Unable to use monadic bind on an argument that is a monad

Question

The context is an exercise from the fp-course available on github; in StateT.hs:

data OptionalT f a =
  OptionalT {
    runOptionalT ::
      f (Optional a)
  } --local version the course declares of Haskell's Maybe

-- My interpretation of this line is that if f is a monad, then (OptionalT f) is an Applicative
instance Monad f => Applicative (OptionalT f) where
  pure a = OptionalT $ return $ Full a
  (<*>) (OptionalT fOpG) (OptionalT fOpA) = do
                        opG <- fOpG --so this is the specific thing throwing an error at me. They say they expect OptionalT f (Optional (a -> b))
                                    --but i'm providing them with a f (Optional (a -> b))
                        opA <- fOpA
                        ...

The error thrown at me is that Haskell couldn't match type 'f' with type 'OptionalT f' in the statement opG <- fOpG and i'm not sure why this doesn't typecheck. My understanding is that OptionalT contains a f (Optional a) where f is a monad, so i expect:

fOpG :: f (Optional a -> b) so using a monadic bind here should be valid? I've tried rewriting the expression using (>>=) notation instead of do notation and I run into the same error.

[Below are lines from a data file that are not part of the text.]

-- ==== Sys2Proof/Machine/State.lean ====
section
/-! DEFINITION. Machine/State.lean: everything 10_state.md gives the machine, as plain data, and the state after reset
(R36). -/

namespace Sys2Proof.Machine

/-- `direction` (R10): `Write = 0`, `Read = 1` (D4). -/
inductive Direction where
  | write
  | read
  deriving DecidableEq, Repr, Inhabited

/-- `CTL.mode` (R26): "the only value used is `I2C`"; `unselected` stands for every other value (log entry 2). -/
inductive ModeSel where
  | unselected
  | i2c
  deriving DecidableEq, Repr, Inhabited

/-- One bit per event class: the shape of `IE` and of `IFG` (R31, R32). -/
structure EventBits where
  rxFull : Bool
  txEmpty : Bool
  arbLost : Bool
  nack : Bool
  start : Bool
  stop : Bool
  deriving DecidableEq, Repr

/-- `CTL`, the control register with its seven named fields (R26). -/
structure Ctl where
  swrst : Bool
  mst : Bool
  mode : ModeSel
  sync : Bool
  tr : Bool
  txstt : Bool
  txstp : Bool
  deriving DecidableEq, Repr

/-- The constant record `CFG`, PeripheralConfig (R21), with the other parameters of R6 that a state can be given: no
step writes any of them. -/
structure Params where
  /-- `CFG.clk_sel` (R21). -/
  clkSel : Nat
  /-- `CFG.br`, `BR_W = 16` (R21). -/
  br : BitVec 16
  /-- `CFG.sa`, `SA_W = 7` (R21). -/
  sa : BitVec 7
  /-- `NACK_POLICY` (R6). -/
  nackPolicy : NackPolicy
  /-- `IE_OTHER` (R6). -/
  ieOther : IeOther
  /-- `SETTLE_DELAY` (R6, R205); no rule reads it. -/
  settleDelay : Nat
  /-- `A_NO_EARLY_EVENT` (R6, R169, R197). -/
  noEarlyEvent : Bool
  /-- `A_SETTLE_COVERS_STOP` (R6, R130, R203). -/
  settleCoversStop : Bool
  deriving DecidableEq, Repr

/-- The bus phase of the reference peripheral (R34 (d), R137). -/
inductive BusPhase where
  | busIdle
  | txActive
  | rxActive
  | rxStopping
  deriving DecidableEq, Repr, Inhabited

/-- An item of the observation log `tx_log` (R35). -/
inductive BusItem where
  /-- `S(W)`: start, transmitter. -/
  | startW
  /-- `S(R)`: start, receiver. -/
  | startR
  /-- `B(v)`: a data byte. -/
  | byte (v : Byte)
  /-- `P`: stop. -/
  | stop
  deriving DecidableEq, Repr

/-- What the response port carries when a call returns (R38); `status` only under `Surface` (R163). -/
inductive Response where
  /-- `Write` has returned: completion, no value (R114, R116). -/
  | written (status : Option StatusCode)
  /-- `Read` has returned: `rx_buf[0]`, `rx_buf[1]`, `rx_buf[2]` (R129). -/
  | bytes (b0 b1 b2 : Byte) (status : Option StatusCode)
  deriving DecidableEq, Repr

/-- The receive destination `rx_buf` (R16, R40): address and byte pairs, addresses strictly rising, all below 3, no
entry equal to what an unlisted cell reads as (`Memory.wf`). -/
abbrev Memory := List Host.Cell

/-- The faults of the model, a closed list (R180, D33). -/
inductive Fault where
  /-- `RxOverrun(rx_cursor)`: raised by `RxStore` (`RX_CONT`, `RX_PENULT`, `RX_LAST`) when `rx_cursor >= 3` (R41). Safe:
  the model stops where the source writes out of bounds (U3). -/
  | rxOverrun (cursor : Cursor)
  /-- `ReservedEncoding(x)`: raised by a step from a state whose `fg` is 14 or 15, or whose `status` is 3 under `Surface`
  (R68). Safe: no rule reaches such a state. -/
  | reservedEncoding (x : Nat)
  deriving DecidableEq, Repr

/-- Refusals. -/
inductive Refusal where
  /-- Raised by `exec` for an instruction without a meaning yet; no arm raises it. Safe. -/
  | notModelled (mnemonic : String)
  deriving DecidableEq, Repr

/-- The machine's state, in the groups of 10_state.md. -/
structure State where
  /-- `direction` (R10). -/
  direction : Direction
  /-- `tx_remaining` (R11). -/
  txRemaining : Counter
  /-- `rx_remaining` (R12). -/
  rxRemaining : Counter
  /-- `addr_byte` (R13). -/
  addrByte : Byte
  /-- `data_byte` (R14). -/
  dataByte : Byte
  /-- `rx_cursor` (R15). -/
  rxCursor : Cursor
  /-- `rx_buf[0..2]` (R16). -/
  rxBuf : Memory
  /-- `CFG` and the other parameters of the hardware (R6, R21): constant. -/
  par : Params
  /-- `fg`, the foreground position (R22). -/
  fg : FgCode
  /-- `lpm`, the low-power wait condition (R23). -/
  lpm : Bool
  /-- `gie`, the global interrupt enable (R24). -/
  gie : Bool
  /-- `status`; read and written under `Surface` only (R25). -/
  status : StatusCode
  /-- `CTL` (R26). -/
  ctl : Ctl
  /-- The clock source selector that `CONFIG` writes (R192). -/
  clkSrc : Nat
  /-- `BR` (R27). -/
  br : BitVec 16
  /-- `SA` (R28). -/
  sa : BitVec 7
  /-- `TXBUF` (R29). -/
  txbuf : Byte
  /-- `RXBUF` (R30). -/
  rxbuf : Byte
  /-- `IE` (R31). -/
  ie : EventBits
  /-- `IFG` (R32). -/
  ifg : EventBits
  /-- `IV`, the status vector (R33): latched at the end of every step from `IFG`, `IE` and the turn's pick (log entry 5). -/
  iv : EventCode
  /-- `txbuf_full` (R34 (c)). -/
  txbufFull : Bool
  /-- `bus` (R34 (d)). -/
  bus : BusPhase
  /-- `rx_src` (R34 (e)): the bytes the slave has still to supply. -/
  rxSrc : List Byte
  /-- `tx_log` (R35), oldest item first. -/
  txLog : List BusItem
  /-- `wake_count` (R35). -/
  wakeCount : Nat
  /-- The command port (R38): words presented and not yet accepted, the next one first. -/
  cmds : List CmdWord
  /-- The response port (R38): what it has carried, oldest first (log entry 7). -/
  responses : List Response
  /-- The model's own field, a history that no operation reads: the completing tier of the transaction last armed has
  executed its `wake()` (R37; log entry 11). -/
  woken : Bool
  /-- The model's own field: turns placed from outside, the next one first (log entry 3). -/
  sched : List Turn
  /-- The model's own field: how many free values have been drawn (log entries 3, 4). -/
  freeCount : Nat
  deriving DecidableEq, Repr

/-- What a step or a meaning answers. -/
abbrev Result := Host.Outcome State Fault Refusal

/-- The parameters of the hardware as built: the decided ones at their decided value, the OPEN ones free (R6). -/
def Params.asBuilt : Params :=
  { clkSel := Config.clkSel
    br := Config.br
    sa := Config.sa
    nackPolicy := .ignore
    ieOther := Config.ieOther
    settleDelay := Config.settleDelay
    noEarlyEvent := false
    settleCoversStop := false }

/-- The state after reset for given parameters and a given input `rx_src`: the table of R36, and for every register it
leaves unspecified the value of log entry 1. -/
def State.resetWith (p : Params) (rxSrc : List Byte) : State :=
  { direction := .write
    txRemaining := 0
    rxRemaining := 0
    addrByte := 0
    dataByte := 0
    rxCursor := 0
    rxBuf := []
    par := p
    fg := 0
    lpm := false
    gie := false
    status := 0
    ctl :=
      { swrst := true
        mst := false
        mode := .unselected
        sync := false
        tr := false
        txstt := false
        txstp := false }
    clkSrc := 0
    br := 0
    sa := 0
    txbuf := 0
    rxbuf := 0
    ie := ⟨false, false, false, false, false, false⟩
    ifg := ⟨false, false, false, false, false, false⟩
    iv := 0
    txbufFull := false
    bus := .busIdle
    rxSrc := rxSrc
    txLog := []
    wakeCount := 0
    cmds := []
    responses := []
    woken := false
    sched := []
    freeCount := 0 }

/-- The machine right after reset (R36, R190). -/
def State.reset : State := State.resetWith Params.asBuilt Config.rxSrc

end Sys2Proof.Machine
end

EDIT: I've managed to figure out how to fix the code above and the reason it breaks as follows, if i translate the do block to a chain of (>>=), and list a few important type signatures of variables:

fOpG >>= (\opG -> fopA >>= (\opA -> ...))
(>>=) :: Monad f => f a -> (a -> f b) -> f b
fOpG :: f (Optional a)

The issue is that the type signature of (>>=) expects a monad of type b as the final return result. So in my outermost use of it, with fOpG on the left, it expects the function on its right to produce a value of type f (Optional b), but my entire do block was wrongly returning something of type OptionalT f (Optional b). The fix was to do the re-wrapping outside, as suggested in the comments by Luqui. For reference, the wrong and fixed solutions were:

--Broken solution due to wrong location of OptionalT wrapper
instance Monad f => Applicative (OptionalT f) where
  pure a = OptionalT $ return $ Full a
  (<*>) (OptionalT fOpG) (OptionalT fOpA) = do
                                              opG <- fOpG 
                                              opA <- fOpA
                                              case opG of Empty  -> OptionalT $ return Empty
                                                          Full g -> OptionalT $ onFull (\t -> return (Full (g t))) opA


-- Fixed solution with wrapper outside
instance Monad f => Applicative (OptionalT f) where
  pure a = OptionalT $ return $ Full a
  (<*>) (OptionalT fOpG) (OptionalT fOpA) = OptionalT $ do
                                              opG <- fOpG 
                                              opA <- fOpA
                                              case opG of Empty  -> return Empty
                                                          Full g -> onFull (\t -> return (Full (g t))) opA

However I still don't understand why Haskell allows the following to go through:

(<*>) fOpG fOpA = do
                opG <- fOpG 
                opA <- fOpA
                OptionalT (return Empty) --just a dummy line to `enter code here`let me see if it typechecks

It is not clear to me why doing (opG <- fOpG) is valid. fOpG :: Optional T f (a -> b) is only an instance of functor at this point, and not yet an instance of applicative or monad, so I don't understand why I am able to use a monadic bind on it. Could someone provide some insight on what is actually happening here?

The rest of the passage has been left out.